San Isidro. La garúa. Desde la ventana una prolongación del cielo en tus ojos. Bajo estas paredes escuchas palpitar el corazón. Hay distintas maneras de hundirse en el paisaje.

Barranco. Juanitos. Tiene la noche una chanson para tu rostro. Un poco más. Es cierto y la niebla ya inunda cualquier porción del mundo. Entre el humo y las respuestas. He perdido cosas. Hablo de lo que no se puede hablar. Todo lenguaje recae en ti.

Bajo el cielo de Lima. Monstruo de Armendáriz. ¿Lo recuerdas? ¿Quién se escapa a la leyenda? Algo así como una canción, algo así como ciertos muros que se derrumban ante la mirada. Sólo luces en la bahía. Sólo la nebbia como un zarpazo. Monstruo de Armendáriz. ¿Lo recuerdas?

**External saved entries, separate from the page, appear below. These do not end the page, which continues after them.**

/-- O37. A carve, a FORMAT and a change of SVC are checked in their order, refused with their causes, or take effect
whole. 11_easel_staging_memory.md R364; 11_easel_staging_memory.md R365; 11_easel_staging_memory.md R366;
11_easel_staging_memory.md R396 -/
def Obligations.CarvesFormatAndServiceAreChecked : Prop :=
  ∀ (s : State) (p : Path), quiet s = true →
    (∀ v : BitVec 64, carveOf v.toNat = carveFlds.map (rd s pgEaselG) →
      Ends (.ezgCarveWrite v p) s (fun t => t = { s with woLatch := t.woLatch })) ∧
    (∀ v : BitVec 64, carveOf v.toNat ≠ carveFlds.map (rd s pgEaselG) → rdB s pgEaselG R.EZG_CTRL_SVC = true →
      Ends (.ezgCarveWrite v p) s (fun t =>
        t = cfgReject pgEaselG R.EZG_CARVE_NAME_LOG2.off 1 .stopped (some p) { s with woLatch := t.woLatch })) ∧
    (∀ (v : BitVec 64) (k : Nat), carveOf v.toNat ≠ carveFlds.map (rd s pgEaselG) →
      rdB s pgEaselG R.EZG_CTRL_SVC = false →
      (carveOk s (carveOf v.toNat) = false ∧ k = 2 ∨
        carveOk s (carveOf v.toNat) = true ∧ carveBusy s = true ∧ k = 4 ∨
        carveOk s (carveOf v.toNat) = true ∧ carveBusy s = false ∧
          (carveOf v.toNat).take 3 ≠ (carveFlds.map (rd s pgEaselG)).take 3 ∧ carveHolds s = true ∧ k = 5) →
      Ends (.ezgCarveWrite v p) s (fun t => rd t pgEaselG R.EZG_STAT_CAUSE = k ∧
        t = cfgReject pgEaselG R.EZG_CARVE_NAME_LOG2.off 3 .stopped (some p)
          (wr pgEaselG R.EZG_STAT_CAUSE k { s with woLatch := t.woLatch }))) ∧
    (∀ v : BitVec 64, carveOf v.toNat ≠ carveFlds.map (rd s pgEaselG) → rdB s pgEaselG R.EZG_CTRL_SVC = false →
      carveOk s (carveOf v.toNat) = true → carveBusy s = false →
      ((carveOf v.toNat).take 3 = (carveFlds.map (rd s pgEaselG)).take 3 ∨ carveHolds s = false) →
      Ends (.ezgCarveWrite v p) s (fun t => carveFlds.map (rd t pgEaselG) = carveOf v.toNat ∧
        rd t pgEaselG R.EZG_STAT_CAUSE = 0 ∧
        rd t pgEaselG R.EZG_STAT_CARVE_GEN = (rd s pgEaselG R.EZG_STAT_CARVE_GEN + 1) % 2 ^ 32 ∧
        (∀ h, (t.place.at h).cache = [] ∧ (t.place.at h).map = (s.place.at h).map) ∧ t.objs.names = s.objs.names ∧
        (rd t pgEaselG R.EVT_RAW).testBit 0 = true ∧ t.easel = s.easel)) ∧
    (∀ gen : BitVec 32, (rdB s pgEaselG R.EZG_CTRL_SVC = true ∨ (∃ h, (s.place.at h).used ≠ []) ∨
        gen.toNat ≠ rd s pgEaselG R.EZG_STAT_CARVE_GEN) →
      Ends (.ezgFormat gen p) s (fun t => rd t pgEaselG R.EZG_STAT_CAUSE = 6 ∧
        t = cfgReject pgEaselG R.EZG_CMD_OP.off 3 .live (some p)
          (wr pgEaselG R.EZG_STAT_CAUSE 6 { s with woLatch := t.woLatch }))) ∧
    (∀ gen : BitVec 32, rdB s pgEaselG R.EZG_CTRL_SVC = false → (∀ h, (s.place.at h).used = []) →
      gen.toNat = rd s pgEaselG R.EZG_STAT_CARVE_GEN →
      Ends (.ezgFormat gen p) s (fun t => t.objs.names = [] ∧ t.objs.writes = [] ∧ t.objs.stripes = [] ∧
        (∀ h, (t.place.at h).map = [] ∧ (t.place.at h).cache = [] ∧ (t.place.at h).lost = []) ∧
        rd t pgEaselG R.EZG_STAT_CARVE_GEN = (rd s pgEaselG R.EZG_STAT_CARVE_GEN + 1) % 2 ^ 32 ∧
        carveFlds.map (rd t pgEaselG) = carveFlds.map (rd s pgEaselG) ∧ (rd t pgEaselG R.EVT_RAW).testBit 1 = true)) ∧
    (∀ v, v = rdB s pgEaselG R.EZG_CTRL_SVC →
      Ends (.ezgSvcWrite v p) s (fun t => t = { s with woLatch := t.woLatch })) ∧
    (∀ v, v ≠ rdB s pgEaselG R.EZG_CTRL_SVC → (if v then ezState s = 1 else svcNeeded s = false) →
      Ends (.ezgSvcWrite v p) s (fun t => rdB t pgEaselG R.EZG_CTRL_SVC = v ∧
        t = { s with regs := t.regs, woLatch := t.woLatch } ∧
        (∀ (k : RKey) (d : Nat), k ≠ R.EZG_CTRL_SVC.key pgEaselG 0 → tgetBy d t.regs k = tgetBy d s.regs k))) ∧
    (∀ v, v ≠ rdB s pgEaselG R.EZG_CTRL_SVC → (if v then ezState s ≠ 1 else svcNeeded s = true) →
      Ends (.ezgSvcWrite v p) s (fun t =>
        t = cfgReject pgEaselG R.EZG_CTRL_SVC.off 3 .live (some p) { s with woLatch := t.woLatch }))

/-- O38. Pages are released, the cache fills, checkpoints free the journal, patrol reads correct and retire lines, the
gap moves. 11_easel_staging_memory.md R375; 11_easel_staging_memory.md R377; 11_easel_staging_memory.md R381;
11_easel_staging_memory.md R386; 11_easel_staging_memory.md R387; 11_easel_staging_memory.md R388;
11_easel_staging_memory.md R391; 11_easel_staging_memory.md R392; 11_easel_staging_memory.md R393 -/
def Obligations.EaselKeepsItsPagesAndLines : Prop :=
  (∀ (s : State) (h : Half) (p : Nat), quiet s = true →
    ((s.place.at h).used.contains p = false ∨ pageHeld s h p = true → exec (.pageRelease h p) s = .next s) ∧
    ((s.place.at h).used.contains p = true → pageHeld s h p = false → jrnlRoom s h = false →
      Ends (.pageRelease h p) s (fun t => (t.place.at h).used = (s.place.at h).used ∧ (t.jrnl.at h).full = true ∧
        rd t (pgEasel h) R.EASEL_CNT_JRNL_WAIT =
          rd (bump (pgEasel h) R.EASEL_CNT_JRNL_WAIT s) (pgEasel h) R.EASEL_CNT_JRNL_WAIT ∧
        ((s.jrnl.at h).full = false → (rd t (pgEasel h) R.EVT_RAW).testBit 1 = true))) ∧
    ((s.place.at h).used.contains p = true → pageHeld s h p = false → jrnlRoom s h = true → NoRetry s →
      s.objs.stripes.filter (fun x => x.st == .merge && !x.held && !x.gone) = [] →
      Ends (.pageRelease h p) s (fun t =>
        (t.place.at h).used = (s.place.at h).used.filter (fun q => q != p) ∧
        (∀ w ∈ t.objs.writes, ∀ g ∈ w.pages, g.half = h → g.page ≠ p) ∧
        (t.jrnl.at h).fill = (s.jrnl.at h).fill + (stepShape s).2 ∧
        (t.jrnl.at h).jseq = ((s.jrnl.at h).jseq + (stepShape s).1) % 2 ^ 64 ∧ t.objs.stripes = s.objs.stripes ∧
        t.easel = s.easel))) ∧
  (∀ (s : State) (h : Half), quiet s = true → prState s ≠ prSEALED → (s.jrnl.at h).owed = [] →
    Ends (.journalCheckpoint h) s (fun t => (t.jrnl.at h).fill = 1 ∧ (t.jrnl.at h).full = false ∧
      (t.jrnl.at h).jseq = ((s.jrnl.at h).jseq + 1) % 2 ^ 64 ∧ t = { s with jrnl := t.jrnl } ∧
      t.jrnl.at h.twin = s.jrnl.at h.twin)) ∧
  (∀ (s : State) (h : Half), quiet s = true →
    ((s.place.at h).fills = [] → exec (.cacheFill h) s = .next s) ∧
    (∀ f r q, (s.place.at h).fills = f :: r → cachePlace s h f = some q → Memory.wf s.easel = true →
      Ends (.cacheFill h) s (fun t => (t.place.at h).fills = r ∧
        (t.place.at h).cache = (s.place.at h).cache.filter (fun c => c.place != q) ++ [⟨f.obj, f.panel, q⟩] ∧
        OnlyWrites (cacheAddr s h q) (ezRead s (pageAddr s h f.page) panelBytes) s t))) ∧
  (∀ (s : State) (st n a : Nat) (h : Half) (both : Bool), Patrolled s st n a h →
    Ends (.patrolRead st n [0, 0, 0, 0] both) s (fun t => BytesKept s t ∧ (t.place.at h).warned.contains a = false ∧
      t = { s with place := t.place }) ∧
    (∀ e, 1 ≤ e → e ≤ 2 → (s.place.at h).warned.contains a = false →
      Ends (.patrolRead st n [e] both) s (fun t => BytesKept s t ∧ (t.place.at h).warned.contains a = true ∧
        (t.place.at h).retired = (s.place.at h).retired ∧ (rd t (pgEasel h) R.EVT_RAW).testBit 8 = true ∧
        rd t (pgEasel h) R.EASEL_CNT_CORR = rd (bump (pgEasel h) R.EASEL_CNT_CORR s) (pgEasel h) R.EASEL_CNT_CORR)) ∧
    (∀ e left, 3 ≤ e → e ≤ 4 → (s.place.at h).retired.contains a = false →
      left = rdI s (pgEasel h) R.EZ_STK_VIEW_1_SPARES_LEFT (st % 4) → 1 < left →
      left < 2 ^ R.EZ_STK_VIEW_1_SPARES_LEFT.w →
      Ends (.patrolRead st n [e] both) s (fun t => BytesKept s t ∧
        (t.place.at h).retired = (s.place.at h).retired ++ [a] ∧
        rdI t (pgEasel h) R.EZ_STK_VIEW_1_SPARES_LEFT (st % 4) = left - 1 ∧
        (rd t (pgEasel h) R.EVT_RAW).testBit 9 = true)) ∧
    (regionOf s (a % 2 ^ 40) = 8 → Ends (.patrolRead st n [5] both) s (fun t => Uncorrectable h st a 8 0 s t ∧
      BytesKept s t ∧ (t.place.at h).cache =
        (s.place.at h).cache.filter (fun c => c.place != (a % 2 ^ 40 - regionBase s 8) / panelBytes))) ∧
    (regionOf s (a % 2 ^ 40) = 3 → Ends (.patrolRead st n [5] both) s (fun t => Uncorrectable h st a 3 0 s t ∧
      BytesKept s t ∧ (t.place.at h).badNames.contains ((a % 2 ^ 40 - regionBase s 3) / 64) = true))) ∧
  (∀ (s : State) (st : Nat) (h : Half), quiet s = true → st < 8 → h = stackHalf st →
    (rdB s pgEaselG R.EZG_CTRL_WL_EN = false ∨
      rdI s (pgEasel h) R.EZ_STK_VIEW_0_LINE_WRITES (st % 4) < (gapGet s h (st % 4)).1 + 64 →
      exec (.wearGapCopy st) s = .next s) ∧
    (rdB s pgEaselG R.EZG_CTRL_WL_EN = true →
      (gapGet s h (st % 4)).1 + 64 ≤ rdI s (pgEasel h) R.EZ_STK_VIEW_0_LINE_WRITES (st % 4) →
      (gapGet s h (st % 4)).2 ≤ 2 ^ 30 →
      Ends (.wearGapCopy st) s (fun t => BytesKept s t ∧
        gapGet t h (st % 4) = ((gapGet s h (st % 4)).1 + 65, ((gapGet s h (st % 4)).2 + 1) % (2 ^ 30 + 1)) ∧
        rdI t (pgEasel h) R.EZ_STK_VIEW_0_LINE_WRITES (st % 4) =
          (rdI s (pgEasel h) R.EZ_STK_VIEW_0_LINE_WRITES (st % 4) + 1) % 2 ^ 64))) ∧
  (∀ (s : State) (h : Half) (v : BitVec 32), pageLive s (pgEasel h) = true →
    Ends (.ezElogTailWrite h v) s (fun t =>
      rd t (pgEasel h) R.EZ_ELOG_TAIL =
        (if tailOk (rd s (pgEasel h) R.EZ_ELOG_HEAD) v.toNat 4096 then v.toNat else rd s (pgEasel h) R.EZ_ELOG_TAIL) ∧
      t = { s with regs := t.regs, woLatch := t.woLatch } ∧ RegsKept [(pgEasel h, R.EZ_ELOG_TAIL.off)] s t))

Centro. Qué maduro eres, dice la niña de las estampas. Y los altares adquieren un brillo oscuro. Podría avanzar a tientas guiado por la fe. No hay oscuridad. Cada altar, cada balcón guarda de tu mirada tan sólo el destello. Decenas de palomas antes de llegar al Rimac inician su vuelo. Toda historia tiene un desenlace. Pizarro.

Playa La Herradura. Lima es como un tsunami que golpea suavemente, dice mi amigo. Frase feliz. Cierta, como estos cielos grises de Lima. Como esta brisa que golpea y ya es recuerdo.